### WORK INSTRUCTION
From the entries that follow, copy every line with the word "StallId".

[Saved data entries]
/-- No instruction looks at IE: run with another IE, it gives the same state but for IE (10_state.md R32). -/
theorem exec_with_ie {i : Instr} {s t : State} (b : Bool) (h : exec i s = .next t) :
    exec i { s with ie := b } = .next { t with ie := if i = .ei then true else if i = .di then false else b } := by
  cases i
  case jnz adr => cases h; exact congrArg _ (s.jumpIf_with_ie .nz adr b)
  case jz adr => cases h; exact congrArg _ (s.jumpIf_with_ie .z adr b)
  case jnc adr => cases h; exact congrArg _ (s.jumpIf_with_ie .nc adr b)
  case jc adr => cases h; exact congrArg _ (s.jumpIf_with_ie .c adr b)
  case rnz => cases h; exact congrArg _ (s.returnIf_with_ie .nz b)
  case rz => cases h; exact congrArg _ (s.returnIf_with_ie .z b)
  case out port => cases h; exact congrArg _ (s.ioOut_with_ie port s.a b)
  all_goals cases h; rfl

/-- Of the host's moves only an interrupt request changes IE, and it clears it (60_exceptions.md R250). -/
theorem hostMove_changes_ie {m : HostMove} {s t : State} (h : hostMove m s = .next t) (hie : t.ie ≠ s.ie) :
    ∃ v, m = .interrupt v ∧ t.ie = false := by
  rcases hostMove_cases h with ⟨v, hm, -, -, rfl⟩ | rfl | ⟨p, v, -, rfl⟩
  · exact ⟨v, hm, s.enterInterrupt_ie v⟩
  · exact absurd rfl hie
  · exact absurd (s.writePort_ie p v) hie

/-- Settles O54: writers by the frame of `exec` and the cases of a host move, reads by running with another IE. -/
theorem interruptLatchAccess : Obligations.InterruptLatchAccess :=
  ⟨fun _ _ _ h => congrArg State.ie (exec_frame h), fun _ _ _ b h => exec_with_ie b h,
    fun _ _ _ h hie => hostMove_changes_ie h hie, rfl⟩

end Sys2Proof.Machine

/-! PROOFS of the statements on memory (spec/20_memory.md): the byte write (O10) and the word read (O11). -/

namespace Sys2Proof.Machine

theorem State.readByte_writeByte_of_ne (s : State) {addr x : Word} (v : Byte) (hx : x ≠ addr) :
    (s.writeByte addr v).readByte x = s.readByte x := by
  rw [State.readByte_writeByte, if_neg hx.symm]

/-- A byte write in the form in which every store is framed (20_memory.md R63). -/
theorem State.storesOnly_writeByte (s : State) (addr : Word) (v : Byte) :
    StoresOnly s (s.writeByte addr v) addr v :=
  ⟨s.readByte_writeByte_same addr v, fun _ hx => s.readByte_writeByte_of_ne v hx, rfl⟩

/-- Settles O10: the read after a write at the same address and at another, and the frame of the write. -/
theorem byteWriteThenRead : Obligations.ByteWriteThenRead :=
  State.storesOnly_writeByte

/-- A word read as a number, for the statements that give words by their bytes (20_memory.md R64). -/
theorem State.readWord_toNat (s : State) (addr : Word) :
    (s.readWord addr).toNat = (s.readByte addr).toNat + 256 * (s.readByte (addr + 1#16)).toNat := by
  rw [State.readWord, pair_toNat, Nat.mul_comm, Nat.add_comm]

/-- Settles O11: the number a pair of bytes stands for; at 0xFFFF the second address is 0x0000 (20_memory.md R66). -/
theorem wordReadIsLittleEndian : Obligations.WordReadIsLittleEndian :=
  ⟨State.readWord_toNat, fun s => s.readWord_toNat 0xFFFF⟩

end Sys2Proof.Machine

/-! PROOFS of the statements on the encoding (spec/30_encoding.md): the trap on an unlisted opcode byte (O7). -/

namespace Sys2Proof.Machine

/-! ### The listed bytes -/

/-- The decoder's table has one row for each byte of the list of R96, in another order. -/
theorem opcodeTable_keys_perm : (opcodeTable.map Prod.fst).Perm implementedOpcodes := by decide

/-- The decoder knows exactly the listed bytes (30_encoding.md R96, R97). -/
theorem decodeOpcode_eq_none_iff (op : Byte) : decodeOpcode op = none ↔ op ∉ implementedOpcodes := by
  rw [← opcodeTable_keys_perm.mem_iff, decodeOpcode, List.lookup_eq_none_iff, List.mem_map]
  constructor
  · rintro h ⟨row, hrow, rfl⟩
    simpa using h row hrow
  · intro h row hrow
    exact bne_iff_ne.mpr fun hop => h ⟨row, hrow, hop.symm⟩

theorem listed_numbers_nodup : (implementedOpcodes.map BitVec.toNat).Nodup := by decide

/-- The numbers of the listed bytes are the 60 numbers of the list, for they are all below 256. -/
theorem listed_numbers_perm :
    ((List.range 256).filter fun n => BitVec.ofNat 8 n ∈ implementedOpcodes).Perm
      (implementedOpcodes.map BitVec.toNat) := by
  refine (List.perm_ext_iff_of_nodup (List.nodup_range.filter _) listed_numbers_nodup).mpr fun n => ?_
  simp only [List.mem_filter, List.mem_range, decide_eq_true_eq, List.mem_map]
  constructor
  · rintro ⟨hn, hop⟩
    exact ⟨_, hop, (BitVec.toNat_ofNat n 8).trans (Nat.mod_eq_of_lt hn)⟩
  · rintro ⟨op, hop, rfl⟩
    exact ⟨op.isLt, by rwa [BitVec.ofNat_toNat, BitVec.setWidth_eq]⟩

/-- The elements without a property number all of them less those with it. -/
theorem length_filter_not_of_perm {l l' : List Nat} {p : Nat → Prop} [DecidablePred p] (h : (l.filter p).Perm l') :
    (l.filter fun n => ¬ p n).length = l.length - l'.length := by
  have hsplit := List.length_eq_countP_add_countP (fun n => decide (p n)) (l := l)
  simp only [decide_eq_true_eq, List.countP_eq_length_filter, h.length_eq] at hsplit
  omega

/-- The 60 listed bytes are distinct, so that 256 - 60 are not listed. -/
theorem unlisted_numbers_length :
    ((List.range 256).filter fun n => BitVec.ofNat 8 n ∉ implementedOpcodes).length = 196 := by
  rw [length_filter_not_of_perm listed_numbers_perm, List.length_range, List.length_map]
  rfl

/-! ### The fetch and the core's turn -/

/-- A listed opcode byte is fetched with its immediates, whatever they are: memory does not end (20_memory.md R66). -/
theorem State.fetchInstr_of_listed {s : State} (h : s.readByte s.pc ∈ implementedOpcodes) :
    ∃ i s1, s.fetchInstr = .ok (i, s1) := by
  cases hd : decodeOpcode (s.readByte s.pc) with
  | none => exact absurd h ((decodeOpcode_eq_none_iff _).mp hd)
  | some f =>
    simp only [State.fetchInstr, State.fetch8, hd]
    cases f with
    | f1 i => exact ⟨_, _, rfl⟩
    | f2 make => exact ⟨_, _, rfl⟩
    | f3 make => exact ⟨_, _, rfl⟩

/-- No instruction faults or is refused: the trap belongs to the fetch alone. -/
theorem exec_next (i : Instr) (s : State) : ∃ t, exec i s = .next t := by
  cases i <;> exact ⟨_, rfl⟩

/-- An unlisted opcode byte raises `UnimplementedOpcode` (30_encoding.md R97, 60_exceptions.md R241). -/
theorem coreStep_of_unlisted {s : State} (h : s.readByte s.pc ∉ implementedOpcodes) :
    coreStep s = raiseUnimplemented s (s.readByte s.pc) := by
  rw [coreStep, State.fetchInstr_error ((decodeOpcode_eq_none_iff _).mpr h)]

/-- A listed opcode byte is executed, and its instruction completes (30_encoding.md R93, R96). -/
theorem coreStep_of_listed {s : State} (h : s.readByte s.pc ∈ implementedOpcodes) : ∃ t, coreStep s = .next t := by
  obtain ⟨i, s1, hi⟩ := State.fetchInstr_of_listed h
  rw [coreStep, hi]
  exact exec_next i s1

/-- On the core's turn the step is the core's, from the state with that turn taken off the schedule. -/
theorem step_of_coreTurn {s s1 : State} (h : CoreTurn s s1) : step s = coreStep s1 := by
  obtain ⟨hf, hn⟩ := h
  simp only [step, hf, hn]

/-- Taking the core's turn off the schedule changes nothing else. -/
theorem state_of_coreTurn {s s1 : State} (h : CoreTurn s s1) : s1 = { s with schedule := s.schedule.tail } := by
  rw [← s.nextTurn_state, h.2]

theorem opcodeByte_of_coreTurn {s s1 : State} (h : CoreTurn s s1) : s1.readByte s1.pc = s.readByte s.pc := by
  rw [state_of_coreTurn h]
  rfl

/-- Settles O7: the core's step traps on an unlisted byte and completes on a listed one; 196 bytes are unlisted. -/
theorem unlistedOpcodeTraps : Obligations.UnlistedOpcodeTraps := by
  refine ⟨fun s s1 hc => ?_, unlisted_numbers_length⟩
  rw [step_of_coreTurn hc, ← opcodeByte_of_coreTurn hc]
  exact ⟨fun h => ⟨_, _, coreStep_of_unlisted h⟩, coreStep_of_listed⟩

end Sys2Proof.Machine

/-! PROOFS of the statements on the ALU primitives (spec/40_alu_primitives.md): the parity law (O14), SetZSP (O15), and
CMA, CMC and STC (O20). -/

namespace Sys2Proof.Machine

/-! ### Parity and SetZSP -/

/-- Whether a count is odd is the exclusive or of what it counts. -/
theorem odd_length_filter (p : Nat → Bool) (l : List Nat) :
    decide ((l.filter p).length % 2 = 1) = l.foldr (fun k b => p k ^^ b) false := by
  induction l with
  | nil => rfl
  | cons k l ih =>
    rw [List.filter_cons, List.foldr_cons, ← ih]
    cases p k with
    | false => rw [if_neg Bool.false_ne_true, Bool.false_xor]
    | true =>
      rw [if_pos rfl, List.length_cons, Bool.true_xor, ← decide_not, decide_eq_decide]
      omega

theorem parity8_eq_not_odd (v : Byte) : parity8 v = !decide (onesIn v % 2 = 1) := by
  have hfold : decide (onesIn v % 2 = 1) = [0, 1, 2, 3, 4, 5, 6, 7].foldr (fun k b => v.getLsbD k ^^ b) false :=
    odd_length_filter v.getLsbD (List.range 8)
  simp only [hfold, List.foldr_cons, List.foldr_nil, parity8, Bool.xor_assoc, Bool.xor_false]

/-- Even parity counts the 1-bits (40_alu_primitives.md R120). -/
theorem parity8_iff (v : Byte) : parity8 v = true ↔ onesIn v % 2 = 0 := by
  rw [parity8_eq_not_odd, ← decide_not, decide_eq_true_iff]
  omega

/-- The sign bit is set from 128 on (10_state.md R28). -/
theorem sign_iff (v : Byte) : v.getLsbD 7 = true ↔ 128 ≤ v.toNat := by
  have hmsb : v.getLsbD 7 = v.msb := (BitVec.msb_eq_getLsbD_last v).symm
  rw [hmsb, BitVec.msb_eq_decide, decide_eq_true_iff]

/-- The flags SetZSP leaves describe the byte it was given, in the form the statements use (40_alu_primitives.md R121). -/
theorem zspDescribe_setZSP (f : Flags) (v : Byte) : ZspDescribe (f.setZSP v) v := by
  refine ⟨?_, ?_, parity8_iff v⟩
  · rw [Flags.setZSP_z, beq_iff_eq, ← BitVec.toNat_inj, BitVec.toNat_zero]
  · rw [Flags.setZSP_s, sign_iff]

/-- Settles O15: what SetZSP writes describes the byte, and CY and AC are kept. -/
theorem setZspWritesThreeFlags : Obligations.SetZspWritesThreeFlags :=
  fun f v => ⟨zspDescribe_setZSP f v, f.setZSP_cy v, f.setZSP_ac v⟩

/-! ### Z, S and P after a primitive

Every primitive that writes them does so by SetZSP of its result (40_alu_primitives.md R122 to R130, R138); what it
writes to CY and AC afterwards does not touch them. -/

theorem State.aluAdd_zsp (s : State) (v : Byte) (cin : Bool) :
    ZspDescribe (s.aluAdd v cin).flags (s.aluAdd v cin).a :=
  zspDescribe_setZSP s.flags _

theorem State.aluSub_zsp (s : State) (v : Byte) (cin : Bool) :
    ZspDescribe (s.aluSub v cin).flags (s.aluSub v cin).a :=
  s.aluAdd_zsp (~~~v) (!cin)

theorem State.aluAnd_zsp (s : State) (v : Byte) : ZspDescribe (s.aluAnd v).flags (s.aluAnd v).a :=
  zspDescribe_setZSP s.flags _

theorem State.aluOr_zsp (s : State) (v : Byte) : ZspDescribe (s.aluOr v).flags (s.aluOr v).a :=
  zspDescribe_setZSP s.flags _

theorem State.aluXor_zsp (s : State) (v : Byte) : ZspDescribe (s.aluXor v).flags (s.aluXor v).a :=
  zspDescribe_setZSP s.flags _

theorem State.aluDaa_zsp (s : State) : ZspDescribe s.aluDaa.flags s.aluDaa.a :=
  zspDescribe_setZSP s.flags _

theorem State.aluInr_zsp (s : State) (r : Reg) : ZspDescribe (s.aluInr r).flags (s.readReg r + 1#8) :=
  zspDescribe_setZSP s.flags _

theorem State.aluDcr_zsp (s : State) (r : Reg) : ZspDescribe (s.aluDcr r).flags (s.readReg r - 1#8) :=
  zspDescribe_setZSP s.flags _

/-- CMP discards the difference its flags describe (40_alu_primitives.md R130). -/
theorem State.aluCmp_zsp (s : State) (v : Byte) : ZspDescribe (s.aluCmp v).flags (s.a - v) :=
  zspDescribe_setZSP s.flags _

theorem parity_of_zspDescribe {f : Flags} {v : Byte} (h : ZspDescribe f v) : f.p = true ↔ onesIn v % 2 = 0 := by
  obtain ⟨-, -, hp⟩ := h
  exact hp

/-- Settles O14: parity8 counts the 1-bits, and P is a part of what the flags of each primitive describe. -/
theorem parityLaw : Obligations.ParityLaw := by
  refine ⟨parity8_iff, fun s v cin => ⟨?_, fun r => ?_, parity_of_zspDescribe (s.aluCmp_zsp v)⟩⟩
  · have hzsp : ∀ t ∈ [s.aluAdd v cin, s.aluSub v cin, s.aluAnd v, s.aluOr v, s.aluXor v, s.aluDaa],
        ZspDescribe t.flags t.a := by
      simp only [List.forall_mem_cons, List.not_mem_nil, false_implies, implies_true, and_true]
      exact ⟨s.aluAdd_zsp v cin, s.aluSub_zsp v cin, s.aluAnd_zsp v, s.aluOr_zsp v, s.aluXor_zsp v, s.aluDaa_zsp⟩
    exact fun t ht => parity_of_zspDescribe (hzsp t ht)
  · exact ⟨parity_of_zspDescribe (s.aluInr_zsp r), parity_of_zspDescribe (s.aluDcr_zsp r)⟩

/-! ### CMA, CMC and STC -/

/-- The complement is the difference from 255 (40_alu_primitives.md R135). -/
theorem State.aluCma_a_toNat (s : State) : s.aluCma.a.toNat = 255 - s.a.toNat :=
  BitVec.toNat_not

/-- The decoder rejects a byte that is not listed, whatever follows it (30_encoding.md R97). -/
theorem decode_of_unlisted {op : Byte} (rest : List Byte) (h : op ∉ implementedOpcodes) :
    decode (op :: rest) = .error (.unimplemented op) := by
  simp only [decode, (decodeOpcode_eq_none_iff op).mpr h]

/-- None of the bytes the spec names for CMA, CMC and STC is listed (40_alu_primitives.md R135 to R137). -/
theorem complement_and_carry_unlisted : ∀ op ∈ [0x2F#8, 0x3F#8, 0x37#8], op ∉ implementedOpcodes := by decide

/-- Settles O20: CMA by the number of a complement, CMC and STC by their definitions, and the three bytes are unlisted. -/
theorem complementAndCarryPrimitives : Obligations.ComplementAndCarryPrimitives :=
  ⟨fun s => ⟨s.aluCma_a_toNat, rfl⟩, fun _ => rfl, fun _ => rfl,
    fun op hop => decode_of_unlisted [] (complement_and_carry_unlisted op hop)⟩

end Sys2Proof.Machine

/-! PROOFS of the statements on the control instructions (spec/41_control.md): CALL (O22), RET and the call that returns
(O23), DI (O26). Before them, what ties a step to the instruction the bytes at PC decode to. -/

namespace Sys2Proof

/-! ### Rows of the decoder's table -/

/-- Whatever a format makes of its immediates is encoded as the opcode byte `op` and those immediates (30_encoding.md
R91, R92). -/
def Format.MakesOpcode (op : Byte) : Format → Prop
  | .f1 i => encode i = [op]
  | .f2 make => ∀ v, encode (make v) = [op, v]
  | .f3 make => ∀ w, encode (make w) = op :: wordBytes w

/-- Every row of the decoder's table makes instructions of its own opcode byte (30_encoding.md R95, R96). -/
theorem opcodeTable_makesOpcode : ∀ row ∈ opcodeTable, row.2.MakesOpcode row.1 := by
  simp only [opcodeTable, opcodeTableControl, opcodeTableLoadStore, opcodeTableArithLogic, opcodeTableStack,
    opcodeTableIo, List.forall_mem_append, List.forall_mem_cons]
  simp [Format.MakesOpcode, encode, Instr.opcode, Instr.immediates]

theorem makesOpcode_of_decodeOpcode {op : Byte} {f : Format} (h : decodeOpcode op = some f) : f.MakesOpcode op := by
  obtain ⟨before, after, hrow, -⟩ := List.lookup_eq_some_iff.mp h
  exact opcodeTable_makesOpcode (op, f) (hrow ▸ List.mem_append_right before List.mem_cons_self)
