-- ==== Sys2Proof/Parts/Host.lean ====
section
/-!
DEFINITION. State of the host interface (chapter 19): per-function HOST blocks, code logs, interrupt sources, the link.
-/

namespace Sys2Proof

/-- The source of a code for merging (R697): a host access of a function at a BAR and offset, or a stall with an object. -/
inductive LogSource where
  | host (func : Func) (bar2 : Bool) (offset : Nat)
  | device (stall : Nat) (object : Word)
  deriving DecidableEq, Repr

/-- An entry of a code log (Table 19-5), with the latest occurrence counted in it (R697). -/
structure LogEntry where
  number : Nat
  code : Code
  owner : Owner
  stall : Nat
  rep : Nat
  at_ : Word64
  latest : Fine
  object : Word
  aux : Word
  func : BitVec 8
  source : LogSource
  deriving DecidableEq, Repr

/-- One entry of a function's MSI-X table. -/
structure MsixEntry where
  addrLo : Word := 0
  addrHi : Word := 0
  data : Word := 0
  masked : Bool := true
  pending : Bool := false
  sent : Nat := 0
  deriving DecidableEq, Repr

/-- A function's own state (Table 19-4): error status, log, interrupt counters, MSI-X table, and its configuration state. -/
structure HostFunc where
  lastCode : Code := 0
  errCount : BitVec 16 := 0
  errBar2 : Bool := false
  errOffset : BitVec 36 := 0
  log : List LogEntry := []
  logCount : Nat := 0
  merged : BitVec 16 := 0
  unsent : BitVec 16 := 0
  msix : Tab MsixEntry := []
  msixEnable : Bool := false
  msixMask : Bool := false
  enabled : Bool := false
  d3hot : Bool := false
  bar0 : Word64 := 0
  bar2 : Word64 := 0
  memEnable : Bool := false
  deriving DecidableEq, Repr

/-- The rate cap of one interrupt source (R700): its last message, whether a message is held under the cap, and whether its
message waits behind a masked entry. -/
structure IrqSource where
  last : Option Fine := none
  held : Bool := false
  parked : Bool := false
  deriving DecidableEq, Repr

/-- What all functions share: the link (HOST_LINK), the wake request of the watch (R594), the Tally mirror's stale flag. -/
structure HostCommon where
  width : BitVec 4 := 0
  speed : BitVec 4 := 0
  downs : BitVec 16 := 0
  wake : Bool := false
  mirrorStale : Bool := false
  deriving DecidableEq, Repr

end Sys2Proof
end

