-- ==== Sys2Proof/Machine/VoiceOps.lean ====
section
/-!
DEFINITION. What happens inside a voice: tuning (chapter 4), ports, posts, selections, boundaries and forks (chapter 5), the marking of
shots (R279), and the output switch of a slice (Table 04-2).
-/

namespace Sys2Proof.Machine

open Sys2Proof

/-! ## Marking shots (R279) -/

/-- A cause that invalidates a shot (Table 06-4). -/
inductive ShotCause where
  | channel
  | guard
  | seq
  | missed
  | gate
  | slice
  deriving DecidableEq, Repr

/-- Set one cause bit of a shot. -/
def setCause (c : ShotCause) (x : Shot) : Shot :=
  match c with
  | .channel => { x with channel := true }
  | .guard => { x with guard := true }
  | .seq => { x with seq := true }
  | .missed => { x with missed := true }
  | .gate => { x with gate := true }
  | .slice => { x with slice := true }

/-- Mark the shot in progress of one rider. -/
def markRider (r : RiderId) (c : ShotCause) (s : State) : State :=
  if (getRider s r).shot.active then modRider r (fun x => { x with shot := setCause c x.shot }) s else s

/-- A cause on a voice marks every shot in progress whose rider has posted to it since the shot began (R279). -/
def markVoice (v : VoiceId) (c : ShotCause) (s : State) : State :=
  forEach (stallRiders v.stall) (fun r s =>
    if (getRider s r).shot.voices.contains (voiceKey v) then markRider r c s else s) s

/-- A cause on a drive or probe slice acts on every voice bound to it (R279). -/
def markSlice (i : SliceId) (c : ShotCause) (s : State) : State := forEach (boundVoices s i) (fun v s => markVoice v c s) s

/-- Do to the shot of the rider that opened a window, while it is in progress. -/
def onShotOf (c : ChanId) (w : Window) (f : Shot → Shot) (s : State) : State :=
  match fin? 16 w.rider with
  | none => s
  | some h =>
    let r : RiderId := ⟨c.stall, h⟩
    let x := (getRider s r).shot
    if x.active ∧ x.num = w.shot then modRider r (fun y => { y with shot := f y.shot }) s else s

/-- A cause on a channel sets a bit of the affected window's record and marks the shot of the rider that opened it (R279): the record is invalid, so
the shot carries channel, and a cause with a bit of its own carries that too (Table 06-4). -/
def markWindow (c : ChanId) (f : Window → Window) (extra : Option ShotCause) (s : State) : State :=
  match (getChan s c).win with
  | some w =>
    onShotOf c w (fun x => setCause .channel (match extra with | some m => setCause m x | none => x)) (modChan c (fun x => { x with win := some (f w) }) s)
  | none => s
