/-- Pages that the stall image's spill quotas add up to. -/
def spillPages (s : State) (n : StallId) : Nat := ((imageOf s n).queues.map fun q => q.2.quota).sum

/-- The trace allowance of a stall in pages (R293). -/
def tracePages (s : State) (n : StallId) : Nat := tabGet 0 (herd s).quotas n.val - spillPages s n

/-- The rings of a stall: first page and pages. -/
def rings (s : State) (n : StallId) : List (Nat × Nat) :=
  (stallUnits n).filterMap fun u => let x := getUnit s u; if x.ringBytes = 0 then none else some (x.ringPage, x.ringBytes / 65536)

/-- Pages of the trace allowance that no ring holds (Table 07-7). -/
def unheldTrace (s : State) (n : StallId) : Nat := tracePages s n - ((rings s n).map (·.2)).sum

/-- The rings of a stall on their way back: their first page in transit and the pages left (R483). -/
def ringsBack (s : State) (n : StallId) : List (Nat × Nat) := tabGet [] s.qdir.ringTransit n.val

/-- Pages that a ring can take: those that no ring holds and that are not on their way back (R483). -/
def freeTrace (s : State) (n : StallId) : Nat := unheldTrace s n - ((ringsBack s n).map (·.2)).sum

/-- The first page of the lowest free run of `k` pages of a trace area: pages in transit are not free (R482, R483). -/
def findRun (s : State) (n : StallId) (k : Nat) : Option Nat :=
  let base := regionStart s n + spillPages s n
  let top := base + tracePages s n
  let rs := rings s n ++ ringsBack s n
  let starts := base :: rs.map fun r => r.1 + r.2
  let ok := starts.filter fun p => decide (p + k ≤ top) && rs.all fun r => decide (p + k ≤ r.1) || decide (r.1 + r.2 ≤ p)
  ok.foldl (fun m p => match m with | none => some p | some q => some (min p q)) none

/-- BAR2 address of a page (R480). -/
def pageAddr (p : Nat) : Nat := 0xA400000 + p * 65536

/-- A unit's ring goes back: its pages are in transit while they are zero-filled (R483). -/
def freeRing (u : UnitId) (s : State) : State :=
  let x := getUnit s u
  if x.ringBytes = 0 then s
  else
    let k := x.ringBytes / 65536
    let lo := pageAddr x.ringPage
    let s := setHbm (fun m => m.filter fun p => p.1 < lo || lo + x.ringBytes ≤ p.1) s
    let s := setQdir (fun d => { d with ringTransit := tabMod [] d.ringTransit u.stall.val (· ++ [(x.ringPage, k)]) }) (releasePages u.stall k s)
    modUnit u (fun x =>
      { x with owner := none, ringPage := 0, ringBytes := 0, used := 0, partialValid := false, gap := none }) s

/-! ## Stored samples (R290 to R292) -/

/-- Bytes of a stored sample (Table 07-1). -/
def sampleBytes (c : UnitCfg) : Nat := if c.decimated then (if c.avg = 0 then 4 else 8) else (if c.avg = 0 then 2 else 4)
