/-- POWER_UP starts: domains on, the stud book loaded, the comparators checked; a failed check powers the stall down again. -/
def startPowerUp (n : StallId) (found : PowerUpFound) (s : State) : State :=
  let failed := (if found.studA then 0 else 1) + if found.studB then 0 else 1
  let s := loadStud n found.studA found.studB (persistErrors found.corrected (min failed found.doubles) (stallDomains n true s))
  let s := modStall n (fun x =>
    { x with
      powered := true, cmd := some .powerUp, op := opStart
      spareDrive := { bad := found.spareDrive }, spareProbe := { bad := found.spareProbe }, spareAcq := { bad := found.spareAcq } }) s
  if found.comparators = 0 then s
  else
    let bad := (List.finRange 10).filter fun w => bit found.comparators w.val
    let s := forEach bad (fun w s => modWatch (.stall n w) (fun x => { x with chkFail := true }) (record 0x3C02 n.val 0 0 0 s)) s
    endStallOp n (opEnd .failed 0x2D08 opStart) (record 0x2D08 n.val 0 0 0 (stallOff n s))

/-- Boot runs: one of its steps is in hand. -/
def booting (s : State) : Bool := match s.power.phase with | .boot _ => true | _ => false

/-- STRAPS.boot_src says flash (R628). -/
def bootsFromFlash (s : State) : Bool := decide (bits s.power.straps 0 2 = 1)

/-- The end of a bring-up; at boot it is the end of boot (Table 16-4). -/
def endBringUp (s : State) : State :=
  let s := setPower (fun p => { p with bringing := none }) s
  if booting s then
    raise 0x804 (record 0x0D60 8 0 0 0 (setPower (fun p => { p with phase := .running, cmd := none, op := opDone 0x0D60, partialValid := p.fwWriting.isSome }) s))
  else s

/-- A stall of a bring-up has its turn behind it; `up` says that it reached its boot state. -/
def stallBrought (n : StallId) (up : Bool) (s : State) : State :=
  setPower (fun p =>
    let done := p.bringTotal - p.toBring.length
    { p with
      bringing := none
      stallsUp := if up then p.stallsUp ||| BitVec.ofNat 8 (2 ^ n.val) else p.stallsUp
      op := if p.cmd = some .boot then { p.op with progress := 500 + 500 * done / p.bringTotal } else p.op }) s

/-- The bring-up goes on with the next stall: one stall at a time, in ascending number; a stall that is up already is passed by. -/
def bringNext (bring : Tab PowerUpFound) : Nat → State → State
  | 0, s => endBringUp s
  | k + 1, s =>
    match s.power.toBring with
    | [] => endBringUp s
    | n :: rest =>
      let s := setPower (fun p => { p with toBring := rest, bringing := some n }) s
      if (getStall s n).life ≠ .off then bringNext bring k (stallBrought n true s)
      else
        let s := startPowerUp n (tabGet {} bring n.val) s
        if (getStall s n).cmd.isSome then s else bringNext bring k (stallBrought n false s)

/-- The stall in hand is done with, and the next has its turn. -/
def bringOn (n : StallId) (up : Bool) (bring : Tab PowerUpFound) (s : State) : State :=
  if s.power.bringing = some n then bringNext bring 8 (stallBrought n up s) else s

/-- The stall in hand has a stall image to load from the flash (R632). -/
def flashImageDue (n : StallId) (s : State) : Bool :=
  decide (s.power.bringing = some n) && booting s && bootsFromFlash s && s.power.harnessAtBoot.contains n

### RESPONSE BELOW
def spillPages (s : State) (n : StallId) : Nat := ((imageOf s n).queues.map fun q => q.2.quota).sum
def tracePages (s : State) (n : StallId) : Nat := tabGet 0 (herd s).quotas n.val - spillPages s n
def rings (s : State) (n : StallId) : List (Nat × Nat) :=
def unheldTrace (s : State) (n : StallId) : Nat := tracePages s n - ((rings s n).map (·.2)).sum
def ringsBack (s : State) (n : StallId) : List (Nat × Nat) := tabGet [] s.qdir.ringTransit n.val
def freeTrace (s : State) (n : StallId) : Nat := unheldTrace s n - ((ringsBack s n).map (·.2)).sum
def findRun (s : State) (n : StallId) (k : Nat) : Option Nat :=
def startPowerUp (n : StallId) (found : PowerUpFound) (s : State) : State :=
def stallBrought (n : StallId) (up : Bool) (s : State) : State :=
def bringOn (n : StallId) (up : Bool) (bring : Tab PowerUpFound) (s : State) : State :=
def flashImageDue (n : StallId) (s : State) : Bool :=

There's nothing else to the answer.